Of all the lines below, return only those starting with the line holding "coefficients, angles -/" and going on through the line holding "boundary (R102). -/", exactly as written.
======== Records for the exercise ========
-- ==== Sys2Proof/Machine/LoopIn.lean ====
section
/-!
DEFINITION. The inner loop (R63-R85, R97): inputs, transforms, current reference, limiter, controllers and arm
references of one cycle, and the events of the limiter (R31-R33). AC quantities are in pu of v_b and i_b.
-/
namespace Sys2Proof.Machine

/-! ### Bases, coefficients, angles -/

/-- f_b in Hz; v_b and i_b, the peak phase voltage and current, in kV and kA; V_dc,b in kV (R18). -/
def State.fb (s : State) : Num := s.rnum .lenBase 2
def State.vb (s : State) : Num := ((s.rnum .lenBase 1).mul (Num.sqrt (Num.ofInt 2))).div numSqrt3
def State.ib (s : State) : Num := ((s.rnum .lenBase 0).mul (Num.sqrt (Num.ofInt 2))).div (numSqrt3.mul (s.rnum .lenBase 1))
def State.vdcb (s : State) : Num := s.rnum .lenBase 3

/-- Word j of bank b. -/
def State.bankNum (s : State) (b j : Nat) : Num := s.rnum .lenBank b j

/-- Global parameter i in use since the last outer boundary (R102). -/
def State.gl (s : State) (i : Nat) : Num := Num.ofB32 (s.len.glob.getD i (s.rg .lenGlob i))

/-- Inner period in seconds. -/
def State.ts (s : State) : Num := if s.len.bur.on then Num.ofRatio 5 1000000 else Num.ofRatio 1 100000

/-- Outer period in seconds. -/
def tOut : Num := Num.ofRatio 1 10000

def num1 : Num := Num.ofInt 1
def num2 : Num := Num.ofInt 2
def half : Num := Num.ofRatio 1 2

/-- Binary angle that `f` Hz covers in `n` counter ticks (R25). -/
def angleIn (f : Num) (n : Int) : Word :=
  let turns := (f.mul (Num.ofInt n)).mul (Num.ofRatio 25 10000000000)
  wordOf ((turns.mul (Num.ofInt 4294967296)).round)

/-- θ at counter value `c` from the last outer update (R25). -/
def EmfSt.angleAt (e : EmfSt) (fb : Num) (c : Nat) : Word := e.th + angleIn (fb.mul e.om) ((c : Int) - e.thAt)

/-- Magnitude of a vector. -/
def Vec.mag (v : Vec) : Num := Num.sqrt ((v.a.mul v.a).add (v.b.mul v.b))

def Vec.add (u v : Vec) : Vec := ⟨u.a.add v.a, u.b.add v.b⟩
def Vec.sub (u v : Vec) : Vec := ⟨u.a.sub v.a, u.b.sub v.b⟩
def Vec.scale (k : Num) (v : Vec) : Vec := ⟨k.mul v.a, k.mul v.b⟩
/-- Complex product. -/
def Vec.mul (u v : Vec) : Vec := ⟨(u.a.mul v.a).sub (u.b.mul v.b), (u.a.mul v.b).add (u.b.mul v.a)⟩
/-- Complex quotient. -/
def Vec.div (u v : Vec) : Vec :=
  let d := (v.a.mul v.a).add (v.b.mul v.b)
  ⟨((u.a.mul v.a).add (u.b.mul v.b)).div d, ((u.b.mul v.a).sub (u.a.mul v.b)).div d⟩

/-- Clarke transform (R74). -/
def clarke (x : List Num) : Vec :=
  let a := x.getD 0 Num.zero
  let b := x.getD 1 Num.zero
  let c := x.getD 2 Num.zero
  ⟨(((num2.mul a).sub b).sub c).div (Num.ofInt 3), (b.sub c).div numSqrt3⟩

/-- Phase quantities of a vector. -/
def unclarke (v : Vec) : List Num :=
  let h := v.a.mul half
  let k := (numSqrt3.mul v.b).mul half
  [v.a, k.sub h, (h.neg).sub k]

/-- Park transform at φ (R74) and its inverse. -/
def park (th : Word) (v : Vec) : Vec :=
  let c := cosA th
  let s := sinA th
  ⟨(v.a.mul c).add (v.b.mul s), (v.b.mul c).sub (v.a.mul s)⟩

def unpark (th : Word) (v : Vec) : Vec :=
  let c := cosA th
  let s := sinA th
  ⟨(v.a.mul c).sub (v.b.mul s), (v.a.mul s).add (v.b.mul c)⟩

/-! ### Inputs (R69-R73) -/

/-- A sample the loop engine uses: not UNSETTLED, WIDE or INFAULT (R73, R253). -/
def Samp.usable (x : Samp) : Bool := !(x.flags.testBit 0) && !(x.flags.testBit 3) && !(x.flags.testBit 4)

/-- Take input k. -/
def takeInput (s : State) (x : LenIn) (k : Nat) : LenIn :=
  if ¬ s.rb .lenInsel 8 k then x
  else
    let p := (s.nch (s.rf .lenInsel 0 5 k)).last
    if decide (p.seq ≠ x.seq.getD k 0) && p.usable then
      { x with val := x.val.set k ((Num.ofInt p.val).mul (s.rnum .lenInscl k)), seq := x.seq.set k p.seq,
               miss := x.miss.set k 0, stale := x.stale.set k false }
    else { x with miss := x.miss.set k (x.miss.getD k 0 + 1), seq := x.seq.set k p.seq }

/-- The privileged set of a launch, and whether a free value chose it: the newest set delivered in an earlier core clock,
where a launch 0.05 to 0.10 µs after P5's output instant may take either (R64, R257). -/
def State.launchSet (s : State) : List Samp × Bool :=
  let e := s.fil.eng
  let age := s.ticks - (e.start + 80 + 320 * (e.j : Int))
  if age < 20 then (e.prev, false)
  else if 40 < age then (e.last, false)
  else (if (Config.freeWord s.fresh).getLsbD 0 then e.last else e.prev, true)

/-- Take arm current a from the set `p`; each privileged channel holds its own last settled value (R73). -/
def takeArm (s : State) (p : List Samp) (new : Bool) (x : LenIn) (a : Nat) : LenIn :=
  let q := p.getD a Samp.zero
  if new && q.usable then
    { x with arm := x.arm.set a ((Num.ofInt q.val).mul (s.rnum .lenArmscl a)), miss := x.miss.set (9 + a) 0,
             stale := x.stale.set (9 + a) false }
  else { x with miss := x.miss.set (9 + a) (x.miss.getD (9 + a) 0 + 1) }

/-- Take the arm currents from the set `p`. -/
def takeArms (s : State) (p : List Samp) (x : LenIn) : LenIn :=
  let p0 := p.getD 0 Samp.zero
  let new := decide (p0.seq ≠ x.seq.getD 9 0)
  let x := (List.range 6).foldl (takeArm s p new) x
  if new then { x with tSample := p0.stamp, seq := x.seq.set 9 p0.seq } else x

/-! ### Biquads (R82-R85) -/

/-- Enabled sections at an insertion point. -/
def State.sections (s : State) (p : Nat) : List Nat :=
  (List.range 24).filter (fun n => s.rb .lenBiq 8 n 10 && decide (s.rf .lenBiq 0 4 n 10 = p))

/-- Run one section on channel ch; at a change of inner rate its states first take the steady state of R85. -/
def biqOne (s : State) (inner : Bool) (ch : Nat) (x : Num × Tab Vec) (n : Nat) : Num × Tab Vec :=
  let o := if inner && s.len.bur.on && !(s.rb .lenBiq 9 n 10) then 5 else 0
  let b0 := s.rnum .lenBiq n o
  let b1 := s.rnum .lenBiq n (o + 1)
  let b2 := s.rnum .lenBiq n (o + 2)
  let a1 := s.rnum .lenBiq n (o + 3)
  let a2 := s.rnum .lenBiq n (o + 4)
  let u := x.1
  let steady : Vec :=
    let y := u.mul (((b0.add b1).add b2).div ((num1.add a1).add a2))
    let s2 := (b2.mul u).sub (a2.mul y)
    ⟨((b1.mul u).sub (a1.mul y)).add s2, s2⟩
  let st := if inner && s.len.rateNew then steady else Tab.get (fun _ => Vec.zero) x.2 (8 * n + ch)
  let y := (b0.mul u).add st.a
  let s1 := ((b1.mul u).sub (a1.mul y)).add st.b
  let s2 := (b2.mul u).sub (a2.mul y)
  (y.note (s1.sat || s2.sat), Tab.set (fun _ => Vec.zero) x.2 (8 * n + ch) ⟨s1.clear, s2.clear⟩)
========
__Result of this exercise__
/-! ### Bases, coefficients, angles -/

/-- f_b in Hz; v_b and i_b, the peak phase voltage and current, in kV and kA; V_dc,b in kV (R18). -/
def State.fb (s : State) : Num := s.rnum .lenBase 2
def State.vb (s : State) : Num := ((s.rnum .lenBase 1).mul (Num.sqrt (Num.ofInt 2))).div numSqrt3
def State.ib (s : State) : Num := ((s.rnum .lenBase 0).mul (Num.sqrt (Num.ofInt 2))).div (numSqrt3.mul (s.rnum .lenBase 1))
def State.vdcb (s : State) : Num := s.rnum .lenBase 3

/-- Word j of bank b. -/
def State.bankNum (s : State) (b j : Nat) : Num := s.rnum .lenBank b j

/-- Global parameter i in use since the last outer boundary (R102). -/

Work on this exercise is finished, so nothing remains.